В замечательной книге заведующего отделом экспериментальной лексикографии Института русского языка РАН профессора А. Н. Баранова «Лингвистическая экспертиза текста» есть глава «Нестандартные объекты лингвистической экспертизы: текст с невербальной составляющей». Главу предваряет рассуждение автора о том, что хотя в прототипическом понимании хочется считать текстом только семантически связную последовательность высказываний, объединенных общим содержанием, в широком смысле текстом считается результат функционирования любого семиозиса [279] . Продолжая ряд примеров эксплуатации вербальным текстом изображения, Анатолий Баранов, эксперт с многолетним стажем, рассматривает в этой главе такие приемы воздействия на аудиторию, как визуальная персонификация и визуальная верификация знания.

И хотя в СМИ эти приемы можно считать типичными, они продолжают иметь статус «нестандартных объектов» лингвистической экспертизы, что предполагает привлечение к их анализу именно языковедов. Между тем, предметная область языкознания, образуемая феноменами языка, не в состоянии вместить в себя все поле смыслов, необходимость актуализировать которые может возникнуть при подготовке экспертного заключения по текстам массовой коммуникации. Мне, в частности, известны конфликтные ситуации, рассматривавшиеся в свое время на заседаниях Большого жюри при Союзе журналистов РФ, когда на запрос о необходимости экспертизы Гильдия лингвистов-экспертов по документационным и информационным спорам отвечала, что предмет спора – не в их компетенции. Это – лишнее свидетельство того, что комплексность «нестандартных объектов» в сфере массовой коммуникации нуждается в экспертной оценке специалистов широкого профиля.

Однако экспертиза текстов массовой коммуникации в юридической практике продолжает называться лингвистической. Думается, это связано с тем, что институционализация данного вида экспертиз происходит преимущественно через нормативные акты, которые нарабатывают свое содержание, прежде всего, благодаря опыту судебных рассмотрений дел. В гражданском судопроизводстве (через него преимущественно проходят дела, связанные с информационными конфликтами) важна убедительность документов – именно они вступают в «спор» истца и ответчика. Судья на заседании не склонен теоретизировать, ему требуется ясность. Поэтому эксперт, даже если перед ним встанет риторический вопрос: «А был ли мальчик?» – нацелен дать прямой ответ: «Да», или «Нет». Эта ситуация, даже если дело не доходит до суда, склоняет ее участников использовать проверенные методики и устойчивый понятийный аппарат. Поэтому операциональная теория речевого акта выступает надежным, востребуемым инструментом анализа спорных текстов, которым охотно пользуются лингвисты.
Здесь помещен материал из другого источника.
-- ==== Sys2Proof/Machine/CaptureBuffer.lean ====
section
/-! DEFINITION. The capture buffer: snapshots (R119, R120), triggers (R121 to R123), the freeze and its summary (R125, R126). -/

namespace Sys2Proof.Machine

/-- What a trigger answers (R121). -/
inductive TriggerOutcome where
  | started
  | startedAndFrozen (summary : Summary)
  | appended
  | notTaken
  deriving DecidableEq, Repr

/-- The outcome's code in a CAPTURE NOW reply (R166). -/
def TriggerOutcome.code : TriggerOutcome → Nat
  | .started => 0
  | .startedAndFrozen _ => 1
  | .appended => 2
  | .notTaken => 3

/-- What a slot reads before anything has been written into it: "contents not defined", so free values (log entry 5). -/
def undefinedSnapshot (n : Nat) : Snapshot :=
  let f := Config.undefinedSnapshotField n
  let reading : Nat → MotorReading := fun k =>
    { iqLimited := signed (natWord (f k)), idMeas := signed (natWord (f (k + 1))),
      iqMeas := signed (natWord (f (k + 2))), udc := (natWord (f (k + 3))).toNat,
      temp := signed (natWord (f (k + 4))) }
  { period := natWord (f 0), seq := BitVec.ofNat 8 (f 1), drive := .stopped, e := .ignore, h := f 2, a := reading 3,
    b := reading 8, v := Fin.ofNat 4 (f 13), worst := none, worstRms := f 14 }

/-- The snapshot in a slot. -/
def CaptureBuffer.snapshotAt (cb : CaptureBuffer) (n : Nat) : Snapshot := (slotAt n cb.slots).getD (undefinedSnapshot n)

/-- The slot of the n-th valid snapshot, counting the oldest as 0 (R119, R130). -/
def CaptureBuffer.validSlot (cb : CaptureBuffer) (n : Nat) : Nat := (cb.writeIndex.val + 256 - cb.valid + n) % 256

/-- The valid snapshots, oldest first. -/
def CaptureBuffer.validSnapshots (cb : CaptureBuffer) : List Snapshot :=
  (List.range cb.valid).map fun n => cb.snapshotAt (cb.validSlot n)

/-- The summary over the valid snapshots (R126). -/
def CaptureBuffer.summary (cb : CaptureBuffer) : Summary :=
  let snaps := cb.validSnapshots
  { maxIqA := snaps.foldl (fun m x => max m x.a.iqMeas.natAbs) 0
    maxIqB := snaps.foldl (fun m x => max m x.b.iqMeas.natAbs) 0
    minUdcA := snaps.foldl (fun m x => min m x.a.udc) 65535
    minUdcB := snaps.foldl (fun m x => min m x.b.udc) 65535
    maxV := snaps.foldl (fun m x => max m x.v) 0
    valid := cb.valid
    short := cb.short }

/-- A freeze, up to its announcement (R125): FROZEN, the cadence timer stopped, the CAPTURE_FROZEN notice. -/
def State.freeze (s : State) (short : Bool) : State :=
  let s := s.setCb { s.cb with state := .frozen, cadence := none, short := short }
  s.notify .captureFrozen (natWord ((s.cb.causes.head?.map CaptureEntry.code).getD 0)) 0 .low

/-- A trigger (R122, R123). With N_post 0 the capture freezes in the same event and the outcome carries the summary. -/
def State.trigger (s : State) (x : CaptureEntry) : State × TriggerOutcome :=
  match s.cb.state with
  | .armed =>
    let nPost := s.act.line.nPost
    let s := s.setCb { s.cb with
      state := .triggered, causes := [x], short := false, remaining := nPost, cadence := some 0 }
    if nPost = 0 then
      let s := s.freeze false
      (s, .startedAndFrozen s.cb.summary)
    else (s, .started)
  | .triggered =>
    if s.cb.causes.length < 4 then (s.setCb { s.cb with causes := s.cb.causes ++ [x] }, .appended) else (s, .notTaken)
  | .disarmed | .frozen => (s, .notTaken)

/-- The snapshot of the moment (R120). -/
def State.snapshot (s : State) : Snapshot :=
  { period := s.cb.periods, seq := s.tl.lastSeq, drive := s.tu.drive, e := s.tu.e, h := s.tl.h, a := s.reading .A,
    b := s.reading .B, v := s.vm.v, worst := s.worst, worstRms := s.worstRms }

/-- The period reference at CB when its event opens: the period count steps (R119), and in TRIGGERED the cadence timer restarts
(R124). -/
def State.countPeriod (s : State) : State :=
  s.setCb { s.cb with
    periods := s.cb.periods + 1
    cadence := if s.cb.state = .triggered then some 0 else s.cb.cadence }

/-- One snapshot into the ring (R119). -/
def State.writeSnapshot (s : State) : State :=
  s.setCb { s.cb with
    slots := slotPut s.cb.writeIndex.val s.snapshot s.cb.slots
    writeIndex := s.cb.writeIndex + 1
    valid := min (s.cb.valid + 1) 256 }

end Sys2Proof.Machine
end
Сюда же надо отнести и проблему «специалистов широкого профиля». «Нестандартные», комбинированные объекты текстологической экспертизы должны находиться в компетенции тех, кто занимается коммуникативистикой. Но их профиль настолько широк, что говорить о существовании в нашей стране каких-либо устойчивых научных школ не приходится. Более того, опыт показывает, что перед лицом динамично меняющихся коммуникативных практик эффективна «всеохватность» их исследователя.

И все же, думается, экспертизу текстов массовой коммуникации необходимо выделить в отдельное направление в связи с «нестандартностью», особой комплексностью ее объектов. Феномены языка не исчерпывают динамично развивающегося предметного многообразия текстов массовой коммуникации. Текстологическая экспертиза в этой сфере выходит за рамки лингвистической в поле культурного анализа. Комиссионная экспертиза положения дел здесь не спасает: синтез выводов узких специалистов бывает недостаточен для того, чтобы охватить объект анализа в его целостности, поскольку процессы в современной массовой коммуникации не столько синтетичны, сколько синкретичны. Конвергентные коммуникативные практики, вызванные распространением цифровых носителей информации, действительно, превращают картину мира в текст. Чтобы «читать» этот текст, уже не обязательно быть ученым. В семиотическое чтение включена массовая аудитория.

На этих основаниях нами инициировано включение в цикл профессиональных дисциплин подготовки бакалавра по журналистике в Казанском университете (КФУ) семестрового авторского спецкурса «Экспертиза текстов массовой коммуникации». Компетенции обучающегося, формируемые в результате освоения дисциплины, включают осознание социальной значимости своей будущей профессии; понимание роли правовых и этических норм в функционировании текстов массовой коммуникации; умение применять эти знания в журналистской работе; навык рассмотрения текстов массовой коммуникации как возможный объект информационного спора; способность избегать конфликтных выражений, видеоизображений в материале, подготовленном для массовой аудитории.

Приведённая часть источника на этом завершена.